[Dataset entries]
[Start of section]

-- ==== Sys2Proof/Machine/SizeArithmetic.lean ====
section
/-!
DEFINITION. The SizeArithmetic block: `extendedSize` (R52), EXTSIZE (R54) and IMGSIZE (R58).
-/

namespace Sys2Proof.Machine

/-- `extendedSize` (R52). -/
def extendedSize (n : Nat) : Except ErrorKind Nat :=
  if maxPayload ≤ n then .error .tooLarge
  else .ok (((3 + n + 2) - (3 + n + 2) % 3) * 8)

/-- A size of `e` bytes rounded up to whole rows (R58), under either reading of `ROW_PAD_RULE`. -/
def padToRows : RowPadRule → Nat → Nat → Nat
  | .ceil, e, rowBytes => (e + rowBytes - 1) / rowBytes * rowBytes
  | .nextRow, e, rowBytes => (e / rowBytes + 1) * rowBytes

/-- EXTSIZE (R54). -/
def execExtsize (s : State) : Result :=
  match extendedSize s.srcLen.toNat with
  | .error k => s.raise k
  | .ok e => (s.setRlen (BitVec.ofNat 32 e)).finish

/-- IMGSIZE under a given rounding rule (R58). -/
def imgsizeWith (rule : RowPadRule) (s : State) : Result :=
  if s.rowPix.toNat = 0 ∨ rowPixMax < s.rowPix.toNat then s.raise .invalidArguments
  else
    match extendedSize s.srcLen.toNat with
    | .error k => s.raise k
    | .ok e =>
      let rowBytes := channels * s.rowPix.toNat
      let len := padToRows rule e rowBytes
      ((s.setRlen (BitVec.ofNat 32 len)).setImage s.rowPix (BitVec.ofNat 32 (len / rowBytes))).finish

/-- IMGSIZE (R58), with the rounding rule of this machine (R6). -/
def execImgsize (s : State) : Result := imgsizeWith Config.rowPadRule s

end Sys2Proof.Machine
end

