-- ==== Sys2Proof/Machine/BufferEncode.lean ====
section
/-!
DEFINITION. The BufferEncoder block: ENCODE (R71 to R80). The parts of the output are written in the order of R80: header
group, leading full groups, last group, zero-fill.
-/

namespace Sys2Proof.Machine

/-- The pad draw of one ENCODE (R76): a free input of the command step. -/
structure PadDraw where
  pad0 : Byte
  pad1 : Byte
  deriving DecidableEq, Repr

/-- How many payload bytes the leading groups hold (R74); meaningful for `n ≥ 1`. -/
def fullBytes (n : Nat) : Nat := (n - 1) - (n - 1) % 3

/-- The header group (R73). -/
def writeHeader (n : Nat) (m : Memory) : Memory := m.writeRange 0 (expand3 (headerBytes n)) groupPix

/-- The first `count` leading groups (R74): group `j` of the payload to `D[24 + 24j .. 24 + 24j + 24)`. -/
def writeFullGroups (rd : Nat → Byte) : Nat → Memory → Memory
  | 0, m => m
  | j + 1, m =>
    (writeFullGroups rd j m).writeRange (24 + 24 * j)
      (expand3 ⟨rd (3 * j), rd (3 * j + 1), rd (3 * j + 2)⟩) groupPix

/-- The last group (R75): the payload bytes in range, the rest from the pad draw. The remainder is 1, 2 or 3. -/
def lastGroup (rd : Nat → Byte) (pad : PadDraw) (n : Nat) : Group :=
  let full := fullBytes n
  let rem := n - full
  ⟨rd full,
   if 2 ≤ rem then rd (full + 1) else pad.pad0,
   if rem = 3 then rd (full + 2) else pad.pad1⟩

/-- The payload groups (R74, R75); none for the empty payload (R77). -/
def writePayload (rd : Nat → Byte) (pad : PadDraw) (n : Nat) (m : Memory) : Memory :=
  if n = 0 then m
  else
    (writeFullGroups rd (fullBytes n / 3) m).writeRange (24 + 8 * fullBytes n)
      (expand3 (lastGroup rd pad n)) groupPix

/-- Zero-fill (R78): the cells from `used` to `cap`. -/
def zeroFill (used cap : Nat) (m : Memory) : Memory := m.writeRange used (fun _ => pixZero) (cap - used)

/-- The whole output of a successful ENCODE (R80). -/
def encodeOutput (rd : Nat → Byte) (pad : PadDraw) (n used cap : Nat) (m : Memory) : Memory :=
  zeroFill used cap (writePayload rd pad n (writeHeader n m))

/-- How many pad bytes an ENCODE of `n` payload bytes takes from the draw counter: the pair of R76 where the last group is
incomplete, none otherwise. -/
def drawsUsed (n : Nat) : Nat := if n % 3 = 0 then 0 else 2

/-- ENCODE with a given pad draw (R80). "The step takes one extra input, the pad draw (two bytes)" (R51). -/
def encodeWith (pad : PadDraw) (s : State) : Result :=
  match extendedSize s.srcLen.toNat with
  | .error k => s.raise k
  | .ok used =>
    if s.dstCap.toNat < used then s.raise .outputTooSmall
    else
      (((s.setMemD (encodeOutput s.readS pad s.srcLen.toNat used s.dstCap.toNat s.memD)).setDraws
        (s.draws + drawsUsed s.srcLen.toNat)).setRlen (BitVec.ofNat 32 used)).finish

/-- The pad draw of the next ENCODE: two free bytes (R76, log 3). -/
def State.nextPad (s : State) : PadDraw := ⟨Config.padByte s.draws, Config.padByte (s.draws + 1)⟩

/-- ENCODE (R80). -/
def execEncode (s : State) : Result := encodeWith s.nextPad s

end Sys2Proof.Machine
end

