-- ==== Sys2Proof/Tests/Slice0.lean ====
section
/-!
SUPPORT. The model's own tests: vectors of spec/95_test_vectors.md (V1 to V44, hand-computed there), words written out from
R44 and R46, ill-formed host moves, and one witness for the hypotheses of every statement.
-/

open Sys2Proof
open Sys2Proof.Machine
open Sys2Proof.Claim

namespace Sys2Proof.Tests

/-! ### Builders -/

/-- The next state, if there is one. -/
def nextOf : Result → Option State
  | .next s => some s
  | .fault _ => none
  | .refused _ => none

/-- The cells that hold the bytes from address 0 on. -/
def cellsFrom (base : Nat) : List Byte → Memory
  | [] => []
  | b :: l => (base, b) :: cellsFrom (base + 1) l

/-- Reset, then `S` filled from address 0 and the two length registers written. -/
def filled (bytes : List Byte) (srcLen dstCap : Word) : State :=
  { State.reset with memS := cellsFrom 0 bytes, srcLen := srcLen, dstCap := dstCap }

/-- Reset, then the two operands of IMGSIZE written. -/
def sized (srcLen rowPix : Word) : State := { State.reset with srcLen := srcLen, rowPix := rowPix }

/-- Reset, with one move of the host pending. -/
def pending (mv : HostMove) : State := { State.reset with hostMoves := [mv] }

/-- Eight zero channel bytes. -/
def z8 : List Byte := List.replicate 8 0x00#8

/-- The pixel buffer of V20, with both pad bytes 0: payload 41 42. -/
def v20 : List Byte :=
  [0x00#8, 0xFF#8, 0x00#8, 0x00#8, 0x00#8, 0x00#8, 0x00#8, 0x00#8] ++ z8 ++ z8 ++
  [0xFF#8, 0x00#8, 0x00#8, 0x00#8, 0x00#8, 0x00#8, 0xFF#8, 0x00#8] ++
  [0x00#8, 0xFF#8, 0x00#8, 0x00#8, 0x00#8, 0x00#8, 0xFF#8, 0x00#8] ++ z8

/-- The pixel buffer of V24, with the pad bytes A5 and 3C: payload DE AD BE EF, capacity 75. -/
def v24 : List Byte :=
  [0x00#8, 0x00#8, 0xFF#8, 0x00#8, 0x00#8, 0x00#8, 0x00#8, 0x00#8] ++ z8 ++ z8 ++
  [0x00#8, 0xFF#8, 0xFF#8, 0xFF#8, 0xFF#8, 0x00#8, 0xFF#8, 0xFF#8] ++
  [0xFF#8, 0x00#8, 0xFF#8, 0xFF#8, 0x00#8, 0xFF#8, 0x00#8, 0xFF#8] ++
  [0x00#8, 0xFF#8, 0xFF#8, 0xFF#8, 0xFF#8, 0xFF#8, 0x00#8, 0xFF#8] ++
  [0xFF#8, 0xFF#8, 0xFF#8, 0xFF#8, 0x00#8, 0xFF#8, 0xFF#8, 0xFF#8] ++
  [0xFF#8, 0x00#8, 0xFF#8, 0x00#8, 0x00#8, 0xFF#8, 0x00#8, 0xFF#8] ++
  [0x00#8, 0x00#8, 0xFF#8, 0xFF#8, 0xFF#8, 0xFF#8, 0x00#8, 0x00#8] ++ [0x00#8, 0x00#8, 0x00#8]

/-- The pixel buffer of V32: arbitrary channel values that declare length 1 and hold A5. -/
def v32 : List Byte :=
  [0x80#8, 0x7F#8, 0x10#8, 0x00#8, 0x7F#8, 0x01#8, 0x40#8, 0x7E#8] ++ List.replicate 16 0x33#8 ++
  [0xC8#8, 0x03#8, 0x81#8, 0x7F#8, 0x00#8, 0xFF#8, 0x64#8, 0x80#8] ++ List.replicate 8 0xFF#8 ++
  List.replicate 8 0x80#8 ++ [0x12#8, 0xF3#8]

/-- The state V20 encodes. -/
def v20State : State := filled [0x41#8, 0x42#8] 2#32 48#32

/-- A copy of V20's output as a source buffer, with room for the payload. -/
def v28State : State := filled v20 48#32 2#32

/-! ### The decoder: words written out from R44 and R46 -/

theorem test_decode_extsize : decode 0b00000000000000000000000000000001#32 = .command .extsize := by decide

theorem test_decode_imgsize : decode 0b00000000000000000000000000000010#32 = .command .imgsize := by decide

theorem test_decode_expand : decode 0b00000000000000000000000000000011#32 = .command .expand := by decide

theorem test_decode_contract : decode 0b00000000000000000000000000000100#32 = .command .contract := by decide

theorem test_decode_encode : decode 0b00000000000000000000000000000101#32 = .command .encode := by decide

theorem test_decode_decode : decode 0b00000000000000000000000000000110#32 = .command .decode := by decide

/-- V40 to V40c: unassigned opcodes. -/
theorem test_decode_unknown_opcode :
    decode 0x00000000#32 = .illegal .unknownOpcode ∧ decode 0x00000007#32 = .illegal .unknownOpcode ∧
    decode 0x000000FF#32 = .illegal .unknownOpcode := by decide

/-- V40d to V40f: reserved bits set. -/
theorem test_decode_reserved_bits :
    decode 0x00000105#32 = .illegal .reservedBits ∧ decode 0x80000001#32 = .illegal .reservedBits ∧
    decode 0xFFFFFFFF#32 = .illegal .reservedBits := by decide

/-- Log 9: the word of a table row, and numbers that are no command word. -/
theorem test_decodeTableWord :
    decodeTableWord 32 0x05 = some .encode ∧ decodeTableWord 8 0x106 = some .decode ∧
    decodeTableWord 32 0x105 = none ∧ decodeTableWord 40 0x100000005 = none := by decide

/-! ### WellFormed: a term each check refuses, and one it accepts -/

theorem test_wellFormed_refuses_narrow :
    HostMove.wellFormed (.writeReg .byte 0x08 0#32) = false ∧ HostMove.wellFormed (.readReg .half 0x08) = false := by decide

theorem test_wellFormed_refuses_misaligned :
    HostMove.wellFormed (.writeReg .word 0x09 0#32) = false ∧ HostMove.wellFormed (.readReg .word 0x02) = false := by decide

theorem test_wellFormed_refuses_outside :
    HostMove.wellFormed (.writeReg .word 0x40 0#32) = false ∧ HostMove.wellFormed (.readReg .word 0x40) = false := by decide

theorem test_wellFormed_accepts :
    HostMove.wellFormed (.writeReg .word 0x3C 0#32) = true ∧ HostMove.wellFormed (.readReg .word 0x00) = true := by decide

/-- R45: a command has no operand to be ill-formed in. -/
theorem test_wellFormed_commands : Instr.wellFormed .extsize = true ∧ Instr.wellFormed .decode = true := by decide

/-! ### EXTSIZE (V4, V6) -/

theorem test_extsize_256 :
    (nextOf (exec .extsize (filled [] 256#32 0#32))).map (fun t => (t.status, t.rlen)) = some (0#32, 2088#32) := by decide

[End of section]

From the records above, transcribe without alteration every line from the one with "def writePayload (rd" to the one with "zeroFill used cap", inclusive.

def writePayload (rd : Nat → Byte) (pad : PadDraw) (n : Nat) (m : Memory) : Memory :=
  if n = 0 then m
  else
    (writeFullGroups rd (fullBytes n / 3) m).writeRange (24 + 8 * fullBytes n)
      (expand3 (lastGroup rd pad n)) groupPix

/-- Zero-fill (R78): the cells from `used` to `cap`. -/
def zeroFill (used cap : Nat) (m : Memory) : Memory := m.writeRange used (fun _ => pixZero) (cap - used)

/-- The whole output of a successful ENCODE (R80). -/
def encodeOutput (rd : Nat → Byte) (pad : PadDraw) (n used cap : Nat) (m : Memory) : Memory :=
  zeroFill used cap (writePayload rd pad n (writeHeader n m))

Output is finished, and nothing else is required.